» Exercise description
Look through the records below for the line with "-- ==== Sys2Proof/Machine/HostBus.lean" and the line with "(09 R249). -/", then return those lines and all lines between, exactly.

» Dataset records
"""
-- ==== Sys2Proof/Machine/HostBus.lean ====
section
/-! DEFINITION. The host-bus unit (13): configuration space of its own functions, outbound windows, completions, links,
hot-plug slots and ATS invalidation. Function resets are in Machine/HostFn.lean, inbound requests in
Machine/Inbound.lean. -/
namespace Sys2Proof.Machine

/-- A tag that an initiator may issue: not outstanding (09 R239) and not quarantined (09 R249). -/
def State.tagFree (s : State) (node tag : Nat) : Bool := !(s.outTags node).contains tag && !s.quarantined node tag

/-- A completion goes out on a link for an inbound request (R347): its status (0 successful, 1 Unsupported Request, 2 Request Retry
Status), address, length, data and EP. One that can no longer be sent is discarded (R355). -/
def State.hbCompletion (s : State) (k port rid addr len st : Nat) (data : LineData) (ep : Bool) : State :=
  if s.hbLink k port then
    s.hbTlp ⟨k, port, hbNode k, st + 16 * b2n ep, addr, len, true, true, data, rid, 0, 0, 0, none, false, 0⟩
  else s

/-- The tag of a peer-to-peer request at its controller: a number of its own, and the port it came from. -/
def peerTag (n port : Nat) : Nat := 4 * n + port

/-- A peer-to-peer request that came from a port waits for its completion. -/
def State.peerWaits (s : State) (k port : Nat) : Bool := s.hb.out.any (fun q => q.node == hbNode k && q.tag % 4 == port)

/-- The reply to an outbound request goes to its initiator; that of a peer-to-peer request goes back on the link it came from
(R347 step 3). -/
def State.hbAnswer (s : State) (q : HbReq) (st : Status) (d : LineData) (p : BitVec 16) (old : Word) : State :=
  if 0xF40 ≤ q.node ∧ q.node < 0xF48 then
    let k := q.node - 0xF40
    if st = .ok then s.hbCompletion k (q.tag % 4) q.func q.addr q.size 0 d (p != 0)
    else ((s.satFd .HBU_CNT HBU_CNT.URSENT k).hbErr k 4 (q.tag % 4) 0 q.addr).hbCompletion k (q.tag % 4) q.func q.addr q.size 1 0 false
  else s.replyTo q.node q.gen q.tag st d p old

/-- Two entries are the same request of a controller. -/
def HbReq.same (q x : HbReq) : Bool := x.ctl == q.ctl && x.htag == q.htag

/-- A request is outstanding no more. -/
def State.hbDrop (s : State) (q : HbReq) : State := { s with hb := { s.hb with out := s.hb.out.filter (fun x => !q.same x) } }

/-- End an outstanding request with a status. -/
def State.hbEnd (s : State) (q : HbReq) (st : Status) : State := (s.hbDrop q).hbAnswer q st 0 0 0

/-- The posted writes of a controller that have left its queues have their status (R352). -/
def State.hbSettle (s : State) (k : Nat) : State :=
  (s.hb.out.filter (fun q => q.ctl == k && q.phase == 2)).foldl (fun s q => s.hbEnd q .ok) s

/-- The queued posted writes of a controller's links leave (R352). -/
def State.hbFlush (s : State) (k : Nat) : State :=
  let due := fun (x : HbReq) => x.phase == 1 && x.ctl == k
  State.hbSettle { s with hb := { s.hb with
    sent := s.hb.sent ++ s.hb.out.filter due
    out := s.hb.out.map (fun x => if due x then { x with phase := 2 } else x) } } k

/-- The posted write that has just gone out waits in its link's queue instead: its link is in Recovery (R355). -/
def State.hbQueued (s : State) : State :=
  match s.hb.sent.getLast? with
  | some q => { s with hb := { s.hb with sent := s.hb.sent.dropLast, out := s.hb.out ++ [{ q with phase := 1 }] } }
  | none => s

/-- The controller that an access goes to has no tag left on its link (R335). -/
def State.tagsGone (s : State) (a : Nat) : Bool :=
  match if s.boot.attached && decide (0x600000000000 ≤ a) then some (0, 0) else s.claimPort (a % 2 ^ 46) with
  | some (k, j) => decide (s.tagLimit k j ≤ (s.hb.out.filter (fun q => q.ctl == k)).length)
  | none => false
"""
"""
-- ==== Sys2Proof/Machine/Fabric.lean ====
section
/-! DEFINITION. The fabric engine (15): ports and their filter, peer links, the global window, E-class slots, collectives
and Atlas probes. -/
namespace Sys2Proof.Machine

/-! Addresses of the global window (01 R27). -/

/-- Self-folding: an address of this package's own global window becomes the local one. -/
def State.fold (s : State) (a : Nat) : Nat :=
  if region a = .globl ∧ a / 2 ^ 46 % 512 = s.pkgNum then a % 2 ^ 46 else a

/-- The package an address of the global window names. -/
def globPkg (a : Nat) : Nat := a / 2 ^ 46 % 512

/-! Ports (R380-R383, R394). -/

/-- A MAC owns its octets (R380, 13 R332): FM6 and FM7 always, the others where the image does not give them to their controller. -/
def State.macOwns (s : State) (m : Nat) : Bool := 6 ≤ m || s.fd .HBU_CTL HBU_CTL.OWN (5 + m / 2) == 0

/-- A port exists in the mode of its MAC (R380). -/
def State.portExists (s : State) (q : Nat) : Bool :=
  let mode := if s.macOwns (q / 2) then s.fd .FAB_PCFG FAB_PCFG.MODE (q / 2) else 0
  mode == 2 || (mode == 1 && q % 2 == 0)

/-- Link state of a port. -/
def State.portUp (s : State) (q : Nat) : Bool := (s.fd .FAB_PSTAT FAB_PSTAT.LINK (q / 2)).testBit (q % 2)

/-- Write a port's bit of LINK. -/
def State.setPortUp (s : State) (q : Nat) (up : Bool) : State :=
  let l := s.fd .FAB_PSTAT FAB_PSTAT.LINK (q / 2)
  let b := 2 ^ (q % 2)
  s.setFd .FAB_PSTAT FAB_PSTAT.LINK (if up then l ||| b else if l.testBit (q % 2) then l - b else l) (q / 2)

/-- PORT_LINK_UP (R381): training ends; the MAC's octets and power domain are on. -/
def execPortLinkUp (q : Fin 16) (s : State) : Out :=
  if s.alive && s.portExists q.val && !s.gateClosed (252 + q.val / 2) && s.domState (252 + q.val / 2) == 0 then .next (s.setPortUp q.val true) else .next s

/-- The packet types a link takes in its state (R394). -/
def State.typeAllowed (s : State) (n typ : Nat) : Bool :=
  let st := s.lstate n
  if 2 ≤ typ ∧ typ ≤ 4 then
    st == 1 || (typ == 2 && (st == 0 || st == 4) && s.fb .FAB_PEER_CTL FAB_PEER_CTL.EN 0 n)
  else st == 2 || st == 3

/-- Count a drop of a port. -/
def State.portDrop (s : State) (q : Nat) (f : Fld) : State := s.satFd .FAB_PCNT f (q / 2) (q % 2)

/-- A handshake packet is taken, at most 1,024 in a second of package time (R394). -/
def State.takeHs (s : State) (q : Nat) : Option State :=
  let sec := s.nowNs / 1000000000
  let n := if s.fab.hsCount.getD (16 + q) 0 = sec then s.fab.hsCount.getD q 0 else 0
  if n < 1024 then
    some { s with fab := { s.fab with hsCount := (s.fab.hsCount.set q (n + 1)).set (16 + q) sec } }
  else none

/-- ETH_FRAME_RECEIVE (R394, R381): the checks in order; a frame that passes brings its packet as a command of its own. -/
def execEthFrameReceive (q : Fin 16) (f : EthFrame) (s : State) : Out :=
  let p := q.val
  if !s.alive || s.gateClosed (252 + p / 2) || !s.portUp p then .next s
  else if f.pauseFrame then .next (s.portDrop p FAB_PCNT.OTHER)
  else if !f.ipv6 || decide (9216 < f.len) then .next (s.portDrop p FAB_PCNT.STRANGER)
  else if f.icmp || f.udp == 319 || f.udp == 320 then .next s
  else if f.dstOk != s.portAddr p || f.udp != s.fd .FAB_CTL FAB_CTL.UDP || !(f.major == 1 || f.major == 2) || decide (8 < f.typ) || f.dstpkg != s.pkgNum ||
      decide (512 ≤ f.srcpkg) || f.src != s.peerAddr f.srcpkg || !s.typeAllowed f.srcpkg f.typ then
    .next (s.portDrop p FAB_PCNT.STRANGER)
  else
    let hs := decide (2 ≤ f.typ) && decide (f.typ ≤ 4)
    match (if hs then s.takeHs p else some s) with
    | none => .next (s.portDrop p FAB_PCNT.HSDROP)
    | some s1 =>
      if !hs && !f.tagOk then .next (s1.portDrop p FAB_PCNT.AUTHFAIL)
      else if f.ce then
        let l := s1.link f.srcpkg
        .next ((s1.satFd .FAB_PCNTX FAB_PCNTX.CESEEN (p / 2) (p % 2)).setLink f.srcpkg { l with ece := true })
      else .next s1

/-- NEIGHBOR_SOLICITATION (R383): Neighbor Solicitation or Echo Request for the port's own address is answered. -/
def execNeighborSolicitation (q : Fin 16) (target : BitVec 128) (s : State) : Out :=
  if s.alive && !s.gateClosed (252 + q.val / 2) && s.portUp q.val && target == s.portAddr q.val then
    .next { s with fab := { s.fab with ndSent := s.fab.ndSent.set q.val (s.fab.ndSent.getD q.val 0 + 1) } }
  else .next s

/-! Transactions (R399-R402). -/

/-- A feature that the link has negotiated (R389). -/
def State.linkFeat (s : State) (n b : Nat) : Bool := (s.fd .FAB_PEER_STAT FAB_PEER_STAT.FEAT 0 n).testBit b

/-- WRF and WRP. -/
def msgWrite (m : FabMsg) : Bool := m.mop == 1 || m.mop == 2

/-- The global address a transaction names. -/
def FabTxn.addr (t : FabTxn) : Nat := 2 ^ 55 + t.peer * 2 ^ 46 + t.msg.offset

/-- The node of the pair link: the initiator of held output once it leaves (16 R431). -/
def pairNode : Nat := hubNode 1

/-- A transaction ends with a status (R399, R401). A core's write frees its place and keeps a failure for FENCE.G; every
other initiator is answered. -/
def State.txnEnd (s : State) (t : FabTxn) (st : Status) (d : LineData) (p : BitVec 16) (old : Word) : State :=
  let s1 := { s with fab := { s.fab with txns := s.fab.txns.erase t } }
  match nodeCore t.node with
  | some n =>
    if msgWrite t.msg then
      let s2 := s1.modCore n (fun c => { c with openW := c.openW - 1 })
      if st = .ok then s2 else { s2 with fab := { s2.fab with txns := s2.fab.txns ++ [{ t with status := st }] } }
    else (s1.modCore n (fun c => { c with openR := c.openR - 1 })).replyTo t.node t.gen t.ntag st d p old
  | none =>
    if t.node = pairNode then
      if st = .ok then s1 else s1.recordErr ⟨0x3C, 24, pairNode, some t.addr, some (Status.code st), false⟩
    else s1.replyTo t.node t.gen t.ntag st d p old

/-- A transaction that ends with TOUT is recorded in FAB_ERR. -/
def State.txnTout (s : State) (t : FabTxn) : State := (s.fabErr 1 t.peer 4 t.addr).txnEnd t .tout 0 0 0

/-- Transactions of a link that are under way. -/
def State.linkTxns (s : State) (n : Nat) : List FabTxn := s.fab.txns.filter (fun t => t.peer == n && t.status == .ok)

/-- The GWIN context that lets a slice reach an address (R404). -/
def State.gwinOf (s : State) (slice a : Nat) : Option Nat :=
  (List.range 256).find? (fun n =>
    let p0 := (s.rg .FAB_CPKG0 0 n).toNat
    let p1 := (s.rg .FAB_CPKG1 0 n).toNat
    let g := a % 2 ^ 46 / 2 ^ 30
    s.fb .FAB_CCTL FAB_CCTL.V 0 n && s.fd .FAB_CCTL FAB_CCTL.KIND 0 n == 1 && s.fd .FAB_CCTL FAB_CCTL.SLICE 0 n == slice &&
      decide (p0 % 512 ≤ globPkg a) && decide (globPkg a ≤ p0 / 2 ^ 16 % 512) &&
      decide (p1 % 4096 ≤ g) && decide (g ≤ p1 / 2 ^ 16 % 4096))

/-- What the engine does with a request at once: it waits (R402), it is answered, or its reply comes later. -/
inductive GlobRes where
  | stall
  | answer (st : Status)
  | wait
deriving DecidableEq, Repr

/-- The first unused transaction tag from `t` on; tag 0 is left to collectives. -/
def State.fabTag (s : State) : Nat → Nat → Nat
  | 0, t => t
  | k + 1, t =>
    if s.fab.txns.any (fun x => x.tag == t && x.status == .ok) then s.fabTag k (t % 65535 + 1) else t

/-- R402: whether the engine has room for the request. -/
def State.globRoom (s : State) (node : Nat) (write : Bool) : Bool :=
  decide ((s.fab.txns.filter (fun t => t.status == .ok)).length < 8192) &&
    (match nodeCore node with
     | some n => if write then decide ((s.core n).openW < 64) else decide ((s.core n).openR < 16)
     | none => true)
"""
» Output for this task
-- ==== Sys2Proof/Machine/HostBus.lean ====
section
/-! DEFINITION. The host-bus unit (13): configuration space of its own functions, outbound windows, completions, links,
hot-plug slots and ATS invalidation. Function resets are in Machine/HostFn.lean, inbound requests in
Machine/Inbound.lean. -/
namespace Sys2Proof.Machine

/-- A tag that an initiator may issue: not outstanding (09 R239) and not quarantined (09 R249). -/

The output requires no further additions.